┌──
-- ==== Sys2Proof/Machine/Port.lean ====
section
/-! DEFINITION. The port and the pins between the sequencer's commands: which transaction takes effect next, the hold
while a command runs (20_memory.md R49, R54), and the reset input (70_reset_and_hazards.md R128). -/

namespace Sys2Proof.Machine

/-- The offset of STATUS (10_state.md section 2). -/
def statusOffset : Offset := 0x00C#22

/-- Whether a transaction is a read of STATUS, the only one answered while BUSY = 1 (R54). -/
def isStatusRead : Transaction → Bool
  | .read a => decide (a = statusOffset)
  | .write _ _ _ => false

/-- The rest of what the outside world will do. -/
def withInput (es : List HostEvent) (s : State) : State := { s with input := es }

/-- A transaction arrives and is held, after those that arrived before it (R54, R113). -/
def hold (t : Transaction) (s : State) : State := { s with held := s.held ++ [t] }

/-- One read of a POLL (R76): when the data match, the host goes on; otherwise it will read again. -/
def pollStep (mask value data : Word) (es : List HostEvent) (s : State) : State :=
  if data &&& mask = value then withInput es s else s

/-- A read of STATUS while BUSY = 1, answered at once (R22, R54). -/
def answerBusyStatus (s : State) : State :=
  record (.read statusOffset) .okay (busyStatus (decodeWord s.cmd) s) { s with draws := s.draws + 2 }

/-- The reads of STATUS among transactions that are held while BUSY = 1, answered at once, in order (R22, R54). -/
def answerStatusReads : List Transaction → State → State
  | [], s => s
  | t :: ts, s => answerStatusReads ts (if isStatusRead t then answerBusyStatus s else s)

/-- The oldest held transaction takes its effect, and the others stay held (R54, R113). If it starts a command, the
STATUS reads that reset recovery held behind it are answered at once, since they are not held while BUSY = 1 (R54). -/
def release (t : Transaction) (ts : List Transaction) (s : State) : State :=
  let s₁ := transact t { s with held := ts }
  match s₁.phase with
  | .idle => s₁
  | .busy => answerStatusReads ts { s₁ with held := ts.filter fun x => !isStatusRead x }

/-- A step while IDLE (R49, R54, R127): a held transaction first, in the order of arrival; then what the outside world
does next; with nothing to do the block keeps all state. -/
def idleStep (s : State) : State :=
  match s.held with
  | t :: ts => release t ts s
  | [] =>
    match s.input with
    | [] => s
    | .issue t :: es => transact t (withInput es s)
    | .poll a m v :: es => pollStep m v (memRead s a).2 es (transact (.read a) s)
    | .await :: es => withInput es s
    | .rst level :: es => { withInput es s with rstN := level }

/-- A step while a command runs and will not complete yet (R54): a STATUS read is answered, any other transaction is
held, `rst_n` may fall (R128). No STATUS read is among the held ones (`HeldQuiet` of Sys2Proof/Safety.lean). -/
def busyStep (work : Nat) (s : State) : State :=
  let s₁ := { s with work := work }
  match s.input with
  | [] => s₁
  | .issue t :: es => if isStatusRead t then answerBusyStatus (withInput es s₁) else hold t (withInput es s₁)
  | .poll a m v :: es =>
    if a = statusOffset then pollStep m v (busyStatus (decodeWord s.cmd) s) es (answerBusyStatus s₁) else s₁
  | .await :: es => if s.held = [] then withInput es s₁ else s₁
  | .rst level :: es => { withInput es s₁ with rstN := level }

/-- A step of reset recovery (R128): every transaction is held, STATUS reads included, and the block comes nearer to its
reset state. -/
def recoveryStep (left : Nat) (s : State) : State :=
  let s₁ := settle left { s with recovery := left }
  match s.input with
  | [] => s₁
  | .issue t :: es => hold t (withInput es s₁)
  | .poll _ _ _ :: _ => s₁
  | .await :: es => if s.held = [] then withInput es s₁ else s₁
  | .rst level :: es => { withInput es s₁ with rstN := level }

/-- A step while `rst_n = 0` (R128): no transaction is answered. When `rst_n` rises the block is reset; a rise in the
middle of a transaction is outside the spec (R135). -/
def lowStep (s : State) : Host.Outcome State Fault Refusal :=
  match s.input with
  | [] => .next s
  | .issue t :: es => .next (hold t (withInput es s))
  | .poll a _ _ :: es => .next (hold (.read a) (withInput es s))
  | .await :: es => .next (if s.held = [] then withInput es s else s)
  | .rst false :: es => .next (withInput es s)
  | .rst true :: es =>
    match s.held with
    | [] => .next (hardReset { withInput es s with rstN := true })
    | _ :: _ => .fault .resetInMidTransaction

/-- The state in which the very next step runs the command word `w`: accepted (R112), out of reset, and with no more
steps to wait. -/
def acceptNow (w : Word) (s : State) : State :=
  { accept w s with rstN := true, recovery := 0, work := 0 }

end Sys2Proof.Machine
end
└──
§ Task details
Exact copy required. Retype all of the entries word for word.

§ Reply to the exercise
-- ==== Sys2Proof/Machine/Port.lean ====
section
/-! DEFINITION. The port and the pins between the sequencer's commands: which transaction takes effect next, the hold
while a command runs (20_memory.md R49, R54), and the reset input (70_reset_and_hazards.md R128). -/

namespace Sys2Proof.Machine

/-- The offset of STATUS (10_state.md section 2). -/
def statusOffset : Offset := 0x00C#22

/-- Whether a transaction is a read of STATUS, the only one answered while BUSY = 1 (R54). -/
def isStatusRead : Transaction → Bool
  | .read a => decide (a = statusOffset)
  | .write _ _ _ => false

/-- The rest of what the outside world will do. -/
def withInput (es : List HostEvent) (s : State) : State := { s with input := es }

/-- A transaction arrives and is held, after those that arrived before it (R54, R113). -/
def hold (t : Transaction) (s : State) : State := { s with held := s.held ++ [t] }

/-- One read of a POLL (R76): when the data match, the host goes on; otherwise it will read again. -/
def pollStep (mask value data : Word) (es : List HostEvent) (s : State) : State :=
  if data &&& mask = value then withInput es s else s

/-- A read of STATUS while BUSY = 1, answered at once (R22, R54). -/
def answerBusyStatus (s : State) : State :=
  record (.read statusOffset) .okay (busyStatus (decodeWord s.cmd) s) { s with draws := s.draws + 2 }

/-- The reads of STATUS among transactions that are held while BUSY = 1, answered at once, in order (R22, R54). -/
def answerStatusReads : List Transaction → State → State
  | [], s => s
  | t :: ts, s => answerStatusReads ts (if isStatusRead t then answerBusyStatus s else s)

/-- The oldest held transaction takes its effect, and the others stay held (R54, R113). If it starts a command, the
STATUS reads that reset recovery held behind it are answered at once, since they are not held while BUSY = 1 (R54). -/
def release (t : Transaction) (ts : List Transaction) (s : State) : State :=
  let s₁ := transact t { s with held := ts }
  match s₁.phase with
  | .idle => s₁
  | .busy => answerStatusReads ts { s₁ with held := ts.filter fun x => !isStatusRead x }

/-- A step while IDLE (R49, R54, R127): a held transaction first, in the order of arrival; then what the outside world
does next; with nothing to do the block keeps all state. -/
def idleStep (s : State) : State :=
  match s.held with
  | t :: ts => release t ts s
  | [] =>
    match s.input with
    | [] => s
    | .issue t :: es => transact t (withInput es s)
    | .poll a m v :: es => pollStep m v (memRead s a).2 es (transact (.read a) s)
    | .await :: es => withInput es s
    | .rst level :: es => { withInput es s with rstN := level }

/-- A step while a command runs and will not complete yet (R54): a STATUS read is answered, any other transaction is
held, `rst_n` may fall (R128). No STATUS read is among the held ones (`HeldQuiet` of Sys2Proof/Safety.lean). -/
def busyStep (work : Nat) (s : State) : State :=
  let s₁ := { s with work := work }
  match s.input with
  | [] => s₁
  | .issue t :: es => if isStatusRead t then answerBusyStatus (withInput es s₁) else hold t (withInput es s₁)
  | .poll a m v :: es =>
    if a = statusOffset then pollStep m v (busyStatus (decodeWord s.cmd) s) es (answerBusyStatus s₁) else s₁
  | .await :: es => if s.held = [] then withInput es s₁ else s₁
  | .rst level :: es => { withInput es s₁ with rstN := level }

/-- A step of reset recovery (R128): every transaction is held, STATUS reads included, and the block comes nearer to its
reset state. -/
def recoveryStep (left : Nat) (s : State) : State :=
  let s₁ := settle left { s with recovery := left }
  match s.input with
  | [] => s₁
  | .issue t :: es => hold t (withInput es s₁)
  | .poll _ _ _ :: _ => s₁
  | .await :: es => if s.held = [] then withInput es s₁ else s₁
  | .rst level :: es => { withInput es s₁ with rstN := level }

/-- A step while `rst_n = 0` (R128): no transaction is answered. When `rst_n` rises the block is reset; a rise in the
middle of a transaction is outside the spec (R135). -/
def lowStep (s : State) : Host.Outcome State Fault Refusal :=
  match s.input with
  | [] => .next s
  | .issue t :: es => .next (hold t (withInput es s))
  | .poll a _ _ :: es => .next (hold (.read a) (withInput es s))
  | .await :: es => .next (if s.held = [] then withInput es s else s)
  | .rst false :: es => .next (withInput es s)
  | .rst true :: es =>
    match s.held with
    | [] => .next (hardReset { withInput es s with rstN := true })
    | _ :: _ => .fault .resetInMidTransaction

/-- The state in which the very next step runs the command word `w`: accepted (R112), out of reset, and with no more
steps to wait. -/
def acceptNow (w : Word) (s : State) : State :=
  { accept w s with rstN := true, recovery := 0, work := 0 }

end Sys2Proof.Machine
end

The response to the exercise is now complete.